Suara.com - Dalam roadmap industri otomotif nasional, Kementerian Perindustrian atau Kemenperin telah menetapkan target 20 persen penggunaan kendaraan berbasis baterai listrik pada 2025.
Teknologi fuel cell berbasis hidrogen untuk produksi industri kendaraan ramah lingkungan juga termasuk di dalamnya.
Dikutip kantor berita Antara dari rilis tertulis Kementerian Perindustrian, hidrogen adalah sumber energi alternatif untuk bahan bakar yang bisa diterapkan bagi sektor industri, transportasi, pembangkit listrik, tenaga portabel, dan sektor lainnya.
Pemerintah melalui Kemenperin mulai menginisiasi penerapan pemanfaatan hidrogen di Indonesia. Baik sebagai sumber tenaga pembangkit listrik maupun bahan bakar untuk moda transportasi darat, udara, dan laut.
Hidrogen sebagai pengganti energi fosil saat ini masih dikembangkan di sektor pembangkit listrik. Teknologi yang digunakan adalah hybrid, kombinasi hidrogen dan gas alam (grey hydrogen), yang masih menghasilkan emisi karbon.
"Kami berharap untuk dapat memasukkan hidrogen biru pada tahap berikutnya," jelas Menteri Perindustrian Agus Gumiwang Kartasasmita.
Sejalan dengan fokus Pertemuan Tahunan World Economic Forum 2022 mengenai EBT, Menperin melakukan pertemuan dengan APUS Group, yang memiliki inisiatif APUS Zero Emission.
Sebagai agensi desain European Aviation Safety Agency (EASA), APUS Group meneliti bagaimana hidrogen dapat digunakan secara aman dan ekonomis.
Baca Juga: Renault Pertimbangkan Bangun Divisi Mobil Listrik Sendiri
"Hasil penelitian dan pengalaman dari berbagai proyek dan kerja sama diterapkan dalam produk APUS i-2 dan APUS i-5 untuk membangun pesawat hybrid-listrik sel bahan bakar hidrogen dengan kinerja yang sangat baik," papar Menperin.
Pekan lalu (29/5/2022), dalam rangkaian kunjungan kerja di Eropa, yakni saat melakukan pertemuan dengan dua perusahaan industri di Jerman, Menperin menyatakan membuka peluang pengembangan industri hilirisasi serta energi baru terbarukan (EBT) Indonesia dengan perusahaan Jerman.
"Hilirisasi mampu meningkatkan nilai tambah komoditas kelapa sawit. Kami melihat teknologi yang digunakan Ecogreen Oleochemical dapat mendukung hilirisasi industri di Indonesia. Karenanya kami berdialog dengan Ecogreen Oleochemical untuk membuka peluang tersebut," papar Agus Gumiwang Kartasasmita.

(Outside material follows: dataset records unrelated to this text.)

/-! ### The environment's choices -/

/-- Does a constructor name something that occurs by itself or arrives at a port (R1)? An instruction of a program is issued; a mesh packet is
delivered from the mesh, a stack-port step is the port's, and a management request comes in a THT frame. -/
def occurs (i : Instr) : Bool :=
  match i with
  | .lineRead _ | .wordRead _ | .prefL2 _ | .forwardRead _ | .write _ | .maskedWrite _ | .writeback _ | .atomic _ | .discard _ | .readData _
  | .forwardData _ | .grant _ | .atomicResult _ | .partialData _ | .writeAck _ | .cleanAck _ | .routeLost _ | .refused _ | .done _
  | .register _ | .revoke _ | .partialReq _ | .copyRead _ | .copyWrite _ | .copyMwrite _ | .slot _ | .credit _ | .statusRead _
  | .statusData _ | .record _ | .control _ | .report _ | .stackRd _ | .stackWr _ | .stackWrm _ | .stackReadReply _ | .stackWriteAck _
  | .invRead _ | .partSet _ | .partStatus _ | .drain _ | .undrain _ | .pathSet _ | .windowSet _ | .handleExport _ | .handleRevoke _
  | .keyGen _ | .keyZero _ | .fwStage _ | .fwActivate _ | .attest _ | .powerCap _ | .portSet _ | .peerSet _ | .path0Sync _ => false
  | _ => i.wf && (encode i).isNone

/-- R222: the false rail of a lane predicate flips. -/
def flipRail (t : Team) (home n lane : Nat) : Team :=
  let k := (home * 8 + n) * 32 + lane
  { t with preds := tins t.preds k (tget t.preds k 1 ^^^ 1) }

/-- Stored bits of one word of a table flip under an unchanged nibble. -/
def flipIn (x : BitVec 32) (k : Nat) (ws : Table Word) : Table Word :=
  let w := tget ws k Word.zero
  tset ws k ⟨w.data ^^^ x, w.res⟩ Word.zero

/-- R125, R126: the place, in a team's order, of the granule that holds a word of a region, `size` words each. -/
def granuleAt (held : List Nat) (size word : Nat) : Option Nat :=
  if held.contains (word / size) then some (indexOf held (word / size)) else none

/-- R224: stored bits of word `word` of the pool flip, in what a team has there. The pool's granules of 4,096 words are, by the partition
word, registers, then scratchpad, then accumulator tiles (R125): a register granule of 256 words is word 32 × (i mod 8) + l of physical
register i of lane l, and a team's granules are its groups' in order. -/
def flipPool (t : Team) (word : Nat) (x : BitVec 32) : Team :=
  let pw := t.partWord.toNat
  let r := 4096 * pwReg pw
  let a := r + 4096 * pwScr pw
  if word < r then
    match granuleAt t.regGran 256 word with
    | some k => { t with vregs := flipIn x (physKey (k / t.regs8) (k % t.regs8 * 8 + word % 256 / 32) (word % 32)) t.vregs }
    | none => t
  else if word < a then
    match granuleAt t.scrGran 1024 (word - r) with
    | some k => { t with scratch := flipIn x (k * 1024 + (word - r) % 1024) t.scratch }
    | none => t
  else
    match granuleAt t.accGran 4096 (word - a) with
    | some k => { t with tiles := flipIn x (k * 4096 + (word - a) % 4096) t.tiles }
    | none => t

/-- One choice of the environment. -/
def State.turn (s : State) : Turn → Host.Outcome State Fault Refusal
  | .issue f us => s.issue f us
  | .deliver n => .next (s.deliver n).settleAll
  | .occur i =>
    if !occurs i then .next s
    else match exec i s.unfocus with
      | .next s1 => .next s1.settleAll
      | o => o
  | .tick ns ck us => .next (s.tick ns ck us).settleAll
  | .glitch m => .next { s with glitch := m }
  | .redFaults n => .next { s with redFaults := n }
  | .corrupt line syms => .next { s with syms := tset s.syms line (sortNat (tget s.syms line [] ++ syms.filter (· < 160))) [] }
  | .pinFail chan pin => .next { s with pins := if pin < 64 then tset s.pins chan (insertNat pin (tget s.pins chan [])) [] else s.pins }
  | .railFlip r lane n => .next (s.unfocus.modTeam (grpKey r) (fun t => flipRail t r.grp n lane))
  | .poolFlip core word x =>
    let s1 := s.unfocus
    .next { s1 with teams := s1.teams.map (fun p => if p.2.die * 64 + p.2.core = core then (p.1, flipPool p.2 word x) else p) }
  | .dropTlb isDie unit => .next { s with tlbs := tdel s.tlbs (if isDie then 512 + unit else unit) }
  | .dropL2 tag => .next (s.unfocus.dropL2 tag).settleAll
  | .portMode port fec pfc => .next (s.modPort port (fun x => { x with
      fec := fec % 2
      pfc := if isHostPort port then 0 else pfc }))
  | .fecErrors port n => .next (s.modPort port (fun x => { x with fecUncorr := x.fecUncorr + n }))

/-! ### A program placed from outside (`withFetchWord`) -/

/-- The group that runs a placed program: die 0, core 0, resident slot 0, group 0. -/
def homeRef : GroupRef := ⟨0, 0, 0, 0⟩
/-- Where its code lies in memory: the first line of the second 32 MiB of die 0. -/
def homePa : Nat := 2 ^ 25
/-- Its address space: the address of a translation context, taken as already cached. -/
def homeAsid : Addr := 0x4000000
/-- That context: stage 1 alone, trap vectors at 8 MiB, the copy aperture above every program address. -/
def homeCtx : Ctx := ⟨0x4002000, 0, 0x800000, 0, 0x10000000000000, true⟩
/-- The translation of its first 8 MiB, taken as already cached: user pages, every permission, key 0. -/
def homeTlb : TlbEntry :=
  { ctx := homeAsid, s2root := 0, va := 0, size := 23, pa := homePa, key := 0, perm1 := 15, perm2 := 15, comm := 0, cache := 0, glob := false,
    leaf1 := none, leaf2 := none, ipa := homePa, size2 := 0 }
/-- The translation of its next 8 MiB, which hold the trap vectors and the spill region: supervisor pages. -/
def homeTlbS : TlbEntry :=
  { homeTlb with
    va := 1
    pa := homePa + 2 ^ 23
    perm1 := 7
    ipa := homePa + 2 ^ 23 }
/-- Partition 0 with every die, key and queue, ACTIVE. -/
def homeEntry : BitVec 64 := BitVec.ofNat 64 (1 + 8192 * 2 ^ 6 + 1024 * 2 ^ 43 + 2 ^ 54 + 255 * 2 ^ 56)
/-- The partition word of its core: 64 register granules and 8 scratchpad granules. -/
def homePw : BitVec 32 := BitVec.ofNat 32 (64 + 8 * 2 ^ 9)
/-- Its group: 32 lanes, window frame 8, mode U. -/
def homeGroup : Group :=
  { Group.initial with
    exec := 0xffffffff
    bind := 0xffffffff
    frame := 8
    spill := 0x901000
    priv := { Priv.initial with ktab := 0x800000 } }
/-- Its team: one group of class W in group mode, 8 registers, 16 KiB of spill. -/
def homeTeam : Team :=
  { Team.initial with
    grid := 1
    ngrp := 1
    regs8 := 1
    mode := 2
    scratchN := 1
    partWord := homePw
    asid := homeAsid
    spillBase := 0x900000
    spillKib := 16
    teamX := 32
    groups := [(0, homeGroup)]
    regGran := [0]
    scrGran := [0] }
/-- Its grid: one team. -/
def homeGrid : Grid :=
  { num := 1, part := 0, queue := 0, cmd := 0, asid := homeAsid, packet := List.replicate 32 Word.zero, parent := none, depth := 0,
    shares := [⟨0, 1, [], [], 0, false, false, false, 0⟩], total := 1, done := 0, reports := [], complete := false, aborted := false, grade := 0,
    winWrite := false, released := true, claim := false, gArrived := [], gPhase := false, chans := [], startNo := 0 }

/-- A program's word stored at its first address, with its residue, under key 0. -/
def State.storeCode (s : State) (w : BitVec 32) : State :=
  let l := lineOf homePa
  let gen := (tfind s.keys 0).getD s.nextGen
  let s1 : State := { s.setRaw l 0 (Word.ofData w) with
    keys := tins s.keys 0 gen
    nextGen := if (tfind s.keys 0).isSome then s.nextGen else s.nextGen + 1
    lineKeys := tins s.lineKeys l ⟨0, gen⟩ }
  { s1 with icache := tins s1.icache (icKey 0 (tagOf 0 l)) ((List.range 32).map (s1.rawWord l)) }

/-- One team resident on core 0 of die 0, in focus, its context and translation cached. -/
def State.placeHome (s : State) : State :=
  let s0 := s.unfocus
  { s0 with
    parts := if peValid (s0.part 0).entry then s0.parts else tmod s0.parts 0 Part.initial (fun p => { p with entry := homeEntry })
    ctxs := tins s0.ctxs homeAsid.toNat homeCtx
    tlbs := tins (tins s0.tlbs 0 (tlbInsert 128 homeTlb (tlbInsert 128 homeTlbS (tget s0.tlbs 0 [])))) 512
      (tlbInsert 8192 homeTlb (tlbInsert 8192 homeTlbS (tget s0.tlbs 512 [])))
    cores := tins s0.cores 0 { Core.initial 0 with
      word := homePw
      last := [(0, 0), (1, 0)]
      lastCk := [] }
    grids := tins s0.grids 1 homeGrid
    nextGrid := max s0.nextGrid 2
    teams := tins s0.teams 0 homeTeam
    tm := homeTeam
    g := homeGroup
    focus := .group homeRef
    turns := [] }

/-- The state whose very next step issues the word at the home group's pc: nothing else is chosen before it, the other groups of its core
counting as not yet fetched. -/
def State.ensureNext (s : State) : State :=
  if s.nextIssue = some (.group homeRef) then s
  else { s with turns := [.issue (.group homeRef) ((s.allGroups.map (·.1)).filter (· != homeRef))] }

end Sys2Proof.Machine
end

Kunjungan pertama yang dilakukan ke Ecogreen Oleochemicals, industri produsen fatty acid dan produk-produk lain hasil hilirisasi kelapa sawit.
Produk-produk yang dihasilkan melalui teknologi mutakhir dari perusahaan ini digunakan oleh industri lain sebagai bahan baku untuk produk deterjen, komponen perawatan kulit dan kosmetik, bahan kimia pertanian, industri tekstil, industri percetakan, industri makanan, dan obat-obatan.
Dalam sepuluh tahun terakhir, ekspor produk turunan kelapa sawit dari Indonesia meningkat signifikan, dari 20 persen di 2010 menjadi 80 persen pada 2020.
Saat ini, 168 produk hilir CPO berproduksi di Indonesia. Sedangkan di 2011 hanya ada 54 jenis produk hilir CPO.
Pada 2020, nilai ekspor produk sawit sebesar 19,89 miliar dolar Amerika Serikat (AS), kemudian meningkat 56,63 persen pada 2021.
Tenaga kerja berjumlah 4,20 juta pekerja langsung dan 12 juta pekerja tidak langsung. Program B30, yang merupakan salah satu produk dari kebijakan hilirisasi kelapa sawit, telah mampu mengurangi impor solar sebesar 9,02 juta kiloliter pada 2021. Artinya, terdapat penghematan devisa 4,54 miliar dolar AS atau setara Rp 64,45 Triliun.
Program ini juga mampu mengurangi emisi Gas Rumah Kaca sekitar 24,4 juta ton setara CO2.